As he delves into the details of these four narratives, their fallout, their implications for the future, and their interwoven overlapping nature, Packer illuminates a portrait of a country that resonates when viewed in emotional terms. If we understand that these narratives have all sprung from a well of emotion (fear being a big driver here) in reaction to consequential trends and developments over the last forty or so years; it becomes much easier to see one another and understand what is driving the chaos and continual failures that dominate the society. Packer makes the argument that one of the problems is in fact that we have, in a real way, lost sight of one another. 

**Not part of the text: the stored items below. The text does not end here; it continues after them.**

-- ==== Sys2Proof/Laws/PerInstr.lean ====
section
/-! SUPPORT. What is said of every instruction as syntax: its encoding has the bits that its row of
spec/opcode_table.json fixes (R71 to R74). -/

namespace Sys2Proof.Laws

/-- The bits of an encoded form that the table numbers: a command word, or a transaction code in the low 4 bits. -/
def tableBits : Encoded → Word
  | .command w => w
  | .request r => r.tc.setWidth 32

/-- The row of an instruction: the mask of the bits the table fixes, and their values. -/
def tableRow : Instr → Word × Word
  | .nop => (0xFFFFFFFF, 0x00000000)
  | .session _ => (0xFFFF0000, 0x01000000)
  | .build _ => (0xFFFF0000, 0x02000000)
  | .parse _ => (0xFFFF0000, 0x03000000)
  | .cksum _ => (0xFFFF0000, 0x04000000)
  | .cktx => (0xFFFFFFFF, 0x05000000)
  | .endSession => (0xFFFFFFFF, 0x06000000)
  | .rd8 _ => (0b1111, 0b0000)
  | .rd16 _ => (0b1111, 0b0001)
  | .rd32 _ => (0b1111, 0b0010)
  | .wr8 _ _ => (0b1111, 0b1000)
  | .wr16 _ _ => (0b1111, 0b1001)
  | .wr32 _ _ => (0b1111, 0b1010)

namespace EncodeMatchesTable

/-- The encoding of an instruction has the bits its row fixes. -/
def Statement (i : Instr) : Prop := tableBits (encode i) &&& (tableRow i).1 = (tableRow i).2

/-- The upper half of a command word is its opcode and `RSV = 0`, whatever the operand (R71). -/
theorem upperHalf_commandWord (op : BitVec 8) (imm : Half) : commandWord op imm &&& 0xFFFF0000 = commandWord op 0 := by
  apply BitVec.eq_of_getLsbD_eq
  intro i hi
  have hmask : (0xFFFF0000 : Word).getLsbD i = decide (16 ≤ i) := by
    interval_cases i <;> rfl
  simp only [commandWord, BitVec.getLsbD_and, BitVec.getLsbD_append, hmask]
  by_cases h : i < 16 <;> simp [h, show 16 ≤ i ↔ ¬ i < 16 by omega]

/-- A transaction code is all of its four bits (R72). -/
theorem code (tc : BitVec 4) : tc.setWidth 32 &&& (0b1111 : Word) = tc.setWidth 32 := by
  apply BitVec.eq_of_getLsbD_eq
  intro i hi
  have hmask : (0b1111 : Word).getLsbD i = decide (i < 4) := by
    interval_cases i <;> rfl
  simp only [BitVec.getLsbD_and, BitVec.getLsbD_setWidth, hmask]
  by_cases h : i < 4
  · simp [h]
  · simp [h, BitVec.getLsbD_of_ge tc i (by omega)]

theorem nop : Statement .nop := by unfold Statement; decide
theorem session (id : Half) : Statement (.session id) := upperHalf_commandWord 0x01 id
theorem build (seq : Half) : Statement (.build seq) := upperHalf_commandWord 0x02 seq
theorem parse (len : Half) : Statement (.parse len) := upperHalf_commandWord 0x03 len
theorem cksum (len : Half) : Statement (.cksum len) := upperHalf_commandWord 0x04 len
theorem cktx : Statement .cktx := by unfold Statement; decide
theorem endSession : Statement .endSession := by unfold Statement; decide
theorem rd8 (addr : Word) : Statement (.rd8 addr) := code 0b0000
theorem rd16 (addr : Word) : Statement (.rd16 addr) := code 0b0001
theorem rd32 (addr : Word) : Statement (.rd32 addr) := code 0b0010
theorem wr8 (addr data : Word) : Statement (.wr8 addr data) := code 0b1000
theorem wr16 (addr data : Word) : Statement (.wr16 addr data) := code 0b1001
theorem wr32 (addr data : Word) : Statement (.wr32 addr data) := code 0b1010

end EncodeMatchesTable

end Sys2Proof.Laws
end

“I see the appeal and the persuasiveness of all of them,” he says. “I don’t accept any of them as having the answers. I think they all lead to hierarchy, in some ways to more inequality, to division. We are desperately polarized, and there’s no way around that. I’m not saying if we would all just drop our preconceptions, we could get along. Because we can’t. There are these fundamental clashes of values in this country that are expressed in politics, and that’s not going away. But I think we’ve lost the sense of a common American identity, which I do think still exists, even though it’s been buried.”
Far from diagnosing America's current divisions as terminal, Packer reminds us that the project of a self-governing pluralistic democracy is still possible and that the future of the experiment is still in our hands.

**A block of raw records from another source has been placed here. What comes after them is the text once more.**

-- ==== Sys2Proof/Tests/Slice0.lean ====
section
/-! SUPPORT. The model's own tests. Every expected value is the spec's: a vector of spec/95_test_vectors.md, named by
its id, an example of a rule, or a word written out from R71 to R74. Then, for every statement with hypotheses, a state
and operands that meet them (`witness_…`). -/

namespace Sys2Proof.Tests

open Sys2Proof Sys2Proof.Machine

/-! ## Helpers -/

/-- The outcome is a next state of which `p` holds. -/
def nextWith (o : Outcome) (p : State → Bool) : Bool :=
  match o with
  | .next t => p t
  | .fault _ => false
  | .refused _ => false

/-- The outcome is a next state. -/
def completes (o : Outcome) : Bool := nextWith o fun _ => true

/-- The outcome is this fault. -/
def faultsWith (o : Outcome) (f : Fault) : Bool :=
  match o with
  | .next _ => false
  | .fault g => g == f
  | .refused _ => false

/-- The outcome is the refusal of data that does not fit. -/
def refusesWide (o : Outcome) : Bool :=
  match o with
  | .next _ => false
  | .fault _ => false
  | .refused r => r == .dataTooWide

/-- The last answer to the host. -/
def answer (s : State) : Option Response := s.responses.getLast?

/-- The next state of an outcome, `s` where there is none. -/
def stateAfter (s : State) (o : Outcome) : State :=
  match o with
  | .next t => t
  | .fault _ => s
  | .refused _ => s

/-- After reset with a smaller receive buffer. -/
def small (cap : Half) : State := State.powerOn cap

/-- `RX[0..)` written with these bytes. -/
def received (bs : List Byte) (s : State) : State := { s with mem := Memory.writeBytes s.mem 0x10000 bs }

/-- A session with identifier `id`, the time operand set. -/
def session (id : Half) (sec usec : Word) : State :=
  { State.reset with sact := true, ident := id, timeSec := sec, timeUsec := usec }

/-- Vector B-1: session 0x1234, `BUILD 0` sent at (0, 0). -/
def builtB1 : State := stateAfter State.reset (exec (.build 0) (session 0x1234 0 0))

/-- The state in which the host parses: session 1, packet `seq` sent at `(ss, su)`, time operand `(rs, ru)`. -/
def sent (seq : Half) (ss su rs ru : Word) : State :=
  { session 1 rs ru with txValid := true, seqLast := seq, tsSecLast := ss, tsUsecLast := su }

/-- The 20-byte IPv4 header of the reply `P1`. -/
def p1Header : List Byte :=
  [0x45, 0x00, 0x00, 0x54, 0x00, 0x00, 0x00, 0x00, 0x40, 0x01, 0xA9, 0xEF, 0x08, 0x08, 0x08, 0x08,
    0xC0, 0xA8, 0x00, 0x02]

/-- The ICMP message of the reply `P1`. -/
def p1Message : List Byte :=
  [0x00, 0x00, 0xDC, 0x64, 0x00, 0x01, 0x00, 0x01, 0x65, 0x53, 0xF1, 0x00, 0x00, 0x01, 0xE2, 0x40] ++
    (List.range 48).map fun i => BitVec.ofNat 8 (8 + i)

/-- The 24-byte IPv4 header of vector P-9 (IHL 6). -/
def p9Header : List Byte :=
  [0x46, 0x00, 0x00, 0x58, 0x00, 0x00, 0x00, 0x00, 0x40, 0x01, 0xA6, 0xE9, 0x08, 0x08, 0x08, 0x08,
    0xC0, 0xA8, 0x00, 0x02, 0x01, 0x01, 0x01, 0x01]

/-- The bytes of vector K-1. -/
def k1Bytes : List Byte := [0x00, 0x01, 0xF2, 0x03, 0xF4, 0xF5, 0xF6, 0xF7]

/-! ## Well-formedness (R180) -/

theorem test_wellFormed_refuses_wide_byte : (Instr.wr8 0x10000 0x100).wellFormed = false := by decide
theorem test_wellFormed_refuses_wide_half : (Instr.wr16 0x10000 0x10000).wellFormed = false := by decide
theorem test_wellFormed_admits_full_byte : (Instr.wr8 0x10000 0xFF).wellFormed = true := by decide
theorem test_wellFormed_admits_full_half : (Instr.wr16 0x10000 0xFFFF).wellFormed = true := by decide

/-! ## Decoding: words written out from R71 and R73, codes from R72 and R74 -/

theorem test_decode_nop : decodeCommand 0b00000000_00000000_0000000000000000 = .ok .nop := by decide
theorem test_decode_session :
    decodeCommand 0b00000001_00000000_1000000000000001 = .ok (.session 0x8001) := by decide
theorem test_decode_build :
    decodeCommand 0b00000010_00000000_0000000000000101 = .ok (.build 5) := by decide
theorem test_decode_parse :
    decodeCommand 0b00000011_00000000_0000000001010100 = .ok (.parse 84) := by decide
theorem test_decode_cksum :
    decodeCommand 0b00000100_00000000_1111111111111111 = .ok (.cksum 65535) := by decide
theorem test_decode_cktx : decodeCommand 0b00000101_00000000_0000000000000000 = .ok .cktx := by decide
theorem test_decode_end : decodeCommand 0b00000110_00000000_0000000000000000 = .ok .endSession := by decide
theorem test_decode_rd8 : decodeRequest ⟨0b0_0_00, 0x1003, 0⟩ = .ok (.rd8 0x1003) := by decide
theorem test_decode_rd16 : decodeRequest ⟨0b0_0_01, 0x1002, 0⟩ = .ok (.rd16 0x1002) := by decide
theorem test_decode_rd32 : decodeRequest ⟨0b0_0_10, 0x58, 0⟩ = .ok (.rd32 0x58) := by decide
theorem test_decode_wr8 : decodeRequest ⟨0b1_0_00, 0x10000, 0x45⟩ = .ok (.wr8 0x10000 0x45) := by decide
theorem test_decode_wr16 : decodeRequest ⟨0b1_0_01, 0x10002, 0x54⟩ = .ok (.wr16 0x10002 0x54) := by decide
theorem test_decode_wr32 : decodeRequest ⟨0b1_0_10, 0xC, 0xF4240⟩ = .ok (.wr32 0xC 0xF4240) := by decide

/-- Vectors S-8, S-9, S-10, S-11, S-12, S-13, K-8: illegal words. -/
theorem test_decode_rejects_illegal_words :
    decodeCommand 0x07000000 = .error .unknownOpcode ∧ decodeCommand 0xFF000000 = .error .unknownOpcode ∧
    decodeCommand 0x00010000 = .error .reservedField ∧ decodeCommand 0x00000001 = .error .strayOperand ∧
    decodeCommand 0x0600FFFF = .error .strayOperand ∧ decodeCommand 0x02800001 = .error .reservedField ∧
    decodeCommand 0x05000001 = .error .strayOperand := by decide

/-- R74, last row: every reserved code. -/
theorem test_decode_rejects_reserved_codes :
    ∀ tc ∈ [0b0011, 0b1011, 0b0100, 0b0101, 0b0110, 0b0111, 0b1100, 0b1101, 0b1110, 0b1111],
      decodeRequest ⟨tc, 0, 0⟩ = .error .badCode := by decide

/-- R73, R74: the encoder gives the tables' words. -/
theorem test_encode_command_and_transaction :
    encode (.build 0x0102) = .command 0x02000102 ∧ encode (.wr8 0x10000 0x45) = .request ⟨0b1000, 0x10000, 0x45⟩ := by
  decide

/-! ## Stepping a placed row -/

/-- A transaction row: code 0b1010 with address and data 0 is the `WR32` of a `NOP` word to `CMD`. -/
theorem test_step_placed_transaction_row :
    nextWith (step (State.reset.withFetchWord 8 0b1010)) (fun t => answer t = some .done && t.cmd = 0) = true := by
  decide

/-- Vector S-1 through the step: the word of `SESSION 0x04D2` placed as a command row. -/
theorem test_step_placed_command_row :
    nextWith (step (State.reset.withFetchWord 32 0x010004D2))
      (fun t => t.readReg .status = 0x100 && t.readReg .ident = 0x4D2 && t.readReg .cmd = 0x010004D2) = true := by
  decide

/-! ## The checksum function -/

/-- Vectors C-9, C-10 (two folds), C-6 (odd length) and C-1 (no words). -/
theorem test_checksum_vectors :
    onesSum k1Bytes = 0xDDF2 ∧ checksum k1Bytes = 0x220D ∧
    onesSum [0xFF, 0xFF, 0xFF, 0xFF, 0x00, 0x01] = 0x0001 ∧
    onesSum [0x01, 0x02, 0x03] = 0x0402 ∧ checksum [] = 0xFFFF := by decide

/-- Vector C-19: a checksum spliced at an odd index does not verify. -/
theorem test_checksum_odd_index : checksum [0x12, 0x42, 0xCB, 0x34, 0xAB] = 0x7788 := by decide

/-! ## Commands, one step each -/

/-- Vector S-4, the second command: `NOP` clears `LASTERR` and leaves `ERRSEEN`. -/
theorem test_nop_clears_lasterr_only :
    nextWith (exec .nop { State.reset with lastErr := .estate, errSeen := true })
      (fun t => t.readReg .status = 0x10) = true := by decide

/-- Vector S-1. -/
theorem test_session_opens :
    nextWith (exec (.session 0x04D2) State.reset)
      (fun t => t.readReg .status = 0x100 && t.readReg .ident = 0x4D2) = true := by decide

/-- Vector S-6, the third command: the old packet is stale but stays in `TX`, the identifier is the new one. -/
theorem test_session_discards_packet :
    nextWith (exec (.session 2) builtB1)
      (fun t => t.readReg .status = 0x100 && t.readReg .ident = 2 && txByte t.mem 3 = 0xC8) = true := by decide +kernel

/-- Vector S-2, the second command. -/
theorem test_end_closes :
    nextWith (exec .endSession { State.reset with sact := true, ident := 1 })
      (fun t => t.readReg .status = 0 && t.readReg .ident = 1) = true := by decide

/-- Vector B-2: the first 16 bytes of `TX`, its last byte, and the latched send time. -/
theorem test_build_packet :
    nextWith (exec (.build 1) (session 1 1700000000 123456))
      (fun t =>
        txRange t.mem 0 16 =
          [0x08, 0x00, 0xD4, 0x64, 0x00, 0x01, 0x00, 0x01, 0x65, 0x53, 0xF1, 0x00, 0x00, 0x01, 0xE2, 0x40] &&
        txByte t.mem 63 = 0x37 && t.tsSecLast = 1700000000 && t.tsUsecLast = 123456 &&
        t.readReg .status = 0x300) = true := by decide +kernel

"It really is in our hands if only we are willing to take on the responsibility of governing ourselves. But as Walter Lippman wrote, people would rather do almost anything than govern themselves. It's hard." 

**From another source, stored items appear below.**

/-- Mica banks, evacuation and test access beside their registers (R142, R382, R385, R424, R425). -/
structure SvcSt where
  ceCount  : List (Nat × Nat)        -- MICA_CE events of each physical bank in this patrol pass
  line     : Nat                     -- line of every bank that the scrubber visits next
  copies   : List BankCopy           -- copies under way
  retired  : List Nat                -- physical banks found failing
  homes    : List (Nat × List Nat)   -- fenced bank groups: the physical banks that they left, in order
  repair   : List Nat                -- repair map of MBIST: physical banks that RESET spares
  evacAddr : Nat                     -- Deep address of the next byte of the evacuation image
  evacImg  : List Byte               -- bytes of that image not yet sent
  testHold : Bool                    -- TEST_HOLD is high
  testWait : Bool                    -- it has been high: the block leaves RESET only through CLAMPED
  wir      : Nat                     -- wrapper instruction in effect
  refused  : Bool                    -- STATUS: a wrapper instruction was refused
  busy     : Bool                    -- STATUS: an access ended with RESOURCE_BUSY
  boundary : Nat                     -- boundary register, one bit for each cell (R423)
  pxOn     : Bool                    -- VDD_PX is in range in CLAMPED (R417, R425)
  pswHold  : Nat                     -- arrays whose power switch test access holds closed, one bit each
  deriving DecidableEq, Repr

/-- The state of the block. -/
structure State where
  regs    : List (Nat × W64)     -- registers by byte address, only those that differ from their reset value
  mica    : List Host.Cell       -- Mica by byte offset, only bytes that are not zero
  poison  : List Nat             -- poisoned 16-byte words, by word index, rising
  su      : Su
  locked  : Bool                 -- the Slate load has completed (R401)
  pins    : Pins                 -- the static inputs as now driven
  strap   : Pins                 -- the static inputs as sampled (R422)
  veins   : List (Nat × VeinSt)
  streams : List (Nat × StreamSt)
  groups  : List (Nat × McSt)
  arrays  : List (Nat × ArrSt)
  stamp   : Nat                  -- counts issues, for least-recently-issued (R269) and the order of waits (R161)
  crn     : CairnSt
  trm     : TrmSt
  detCount : List (Nat × Nat)    -- events of each detector since reset (R377, COUNT)
  recWrap : Bool                 -- RECNO has passed 2^32 (R377)
  links   : List (Nat × LinkSt)
  transit : List Routed
  writes  : List OutWrite        -- unanswered WRITEs, oldest first
  lostTags : List (Nat × Nat)    -- Deep tags whose stream has left them: port, tag
  dpMode  : List Nat             -- DPp_MODE of the four Deep ports (R414)
  traceQ  : List (List Byte)     -- trace records not yet written (R410)
  injSeen : List (Nat × Nat)     -- matching events an injector has counted since it was armed (R388)
  sched   : List Byte            -- body of the SCHED section in force; empty when there is none (R356)
  updStop : Bool                 -- the update sink has reported an error: no further beat leaves (R342)
  schedBusy : Bool               -- an evaluation started by PX_VN_SCHED_ARG is under way (R363)
  pgtHold : Nat                  -- bytes written to DATA0 to DATA2 and held (R349)
  evacReqs : List (Nat × Nat)    -- writes of the evacuation image without a response: port, tag
  slt     : SltSt
  svc     : SvcSt
  free    : Nat                  -- the model's own: free values used so far
  out     : List Out             -- the model's own: what the ports have driven, oldest first
  pending : List Instr           -- commands that wait, first in, first out
  deriving DecidableEq, Repr

/-- (DESIGN CHOICE, log 5) -/
def VeinSt.init : VeinSt :=
  ⟨[], 0, [], none, false, false, 0, false, false, none, false, [], false, [], false, 0, [], false, 0⟩

def StreamSt.init : StreamSt := ⟨[], 0, [], 0, [], 0, none, none, none, false, (0, 0), [], 0, 0, 0, [], [], []⟩

def LinkSt.init : LinkSt :=
  { q0 := [], q1 := [], q2 := [], q3 := [], kept := [], cred := [0, 0, 0, 0], ret := [0, 0, 0, 0], turn := 0, txSeq := 0,
    unacked := [], replay := [], repCnt := 0, rxSeq := 0, rxAny := false, nak := false, rejects := [], rx := [],
    repTo := none, head2 := 0, phys := 0,
    mode := 0, resume := none, probes := [], fence := none, fenceTx := false, fenceAck := false, fenceRx := false,
    fenceAt := 0, unfence := none, retrained := false }

def McSt.init : McSt := ⟨none, 0, 0, 0, [], none, [], 0⟩

def ArrSt.init : ArrSt := ⟨.idle, false, false, none, none, false, none, none, false, false, false, [], [], 0, 1, 0⟩

def CairnSt.init : CairnSt :=
  { time := 0, inc := 8 <<< 32, slew := 0, slewOnly := false, wasLocked := false, clocks := 0, rate := none,
    tick := none, decided := false, heard := false, missed := 0, lastG := none, nbrs := [], good := 0, bad := 0,
    xch := none, kids := [], excluded := [], overdue := [], withheld := [], tokens := [], token := none, closing := none,
    tree := 0, short := 0, owed := 0, readies := [], readySent := false, readyLate := false, anchored := false, opened := false,
    early := [], splitAt := false, splitInj := false, splitStep := false, step := 0, pps := none,
    ack := false, capture := none, tsOut := 0, tickUp := none }

def TrmSt.init : TrmSt :=
  { drawn := 0, tickAt := 0, budget := 0, horizon := 0, tenants := [], nAdmitted := 0, defers := 0, oversize := false,
    domains := [],
    model := 0, marked := [], autocal := none, cal := [], calAt := 0, idle := 0, trans := none,
    nextOpp := none, hot := false, cool := false, tband := 0,
    droopOn := false, droopFrm := 0, preramp := false, bubbles := [], blocked := false, tripped := false,
    overspent := false, injVack := false }

def SltSt.init : SltSt :=
  { rx := [], whole := false, hdrTab := [], ts0 := 0, frame0 := 0, claims := [],
    phase := false, outst := [], job := 0, isRld := false, ref := [], refCrc := [], refDig := [], refSec := false,
    want := false, chainOk := false, phaseSent := false, seen6 := false, rldOpen := false, rldNo := 0, rldSt := 0,
    staged := [], stagedHdr := [], rldClaims := [], rldAt := none,
    polLater := [], mcLater := [] }

def SvcSt.init : SvcSt :=
  { ceCount := [], line := 0, copies := [], retired := [], homes := [], repair := [], evacAddr := 0, evacImg := [],
    testHold := false, testWait := false, wir := 0, refused := false, busy := false, boundary := 0, pxOn := false, pswHold := 0 }

/-- (DESIGN CHOICE, log 6) -/
def Pins.zero : Pins := ⟨false, false, false, false, 0, 0, [0, 0, 0, 0], 0⟩

/-- Right after reset: the start-up state RESET, every register at its reset value (R402, R411), Mica clear (R335).
(DESIGN CHOICE, log 5, 6) -/
def State.reset : State where
  regs := []
  mica := []
  poison := []
  su := .reset
  locked := false
  pins := Pins.zero
  strap := Pins.zero
  veins := []
  streams := []
  groups := []
  arrays := []
  stamp := 0
  crn := CairnSt.init
  trm := TrmSt.init
  detCount := []
  recWrap := false
  links := []
  transit := []
  writes := []
  lostTags := []
  dpMode := [0, 0, 0, 0]
  traceQ := []
  injSeen := []
  sched := []
  updStop := false
  schedBusy := false
  pgtHold := 0
  evacReqs := []
  slt := SltSt.init
  svc := SvcSt.init
  free := 0
  out := []
  pending := []

end Sys2Proof.Machine
end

"Last Best Hope" is a thought-provoking read. I was moved by Packer's thesis and the elegant delivery of his ideas. Though Packer readily admits that "this book was written in the middle of a pandemic in a mood of despair and dread." He did put hope is in the title for a reason. Packer sees the desire in the country to "examine deep structures in our economy and in our society. Not to take anything for granted, to accept that there have been massive failures over the past decades, both at home or abroad, and to change course," as evidence that we all share a similar desire for change, thinking in particular of his children, Packer says, "...really this book is for my children because it's going to be their world. And I refuse to give up on this country as long we all have children who are going to have to inherit it."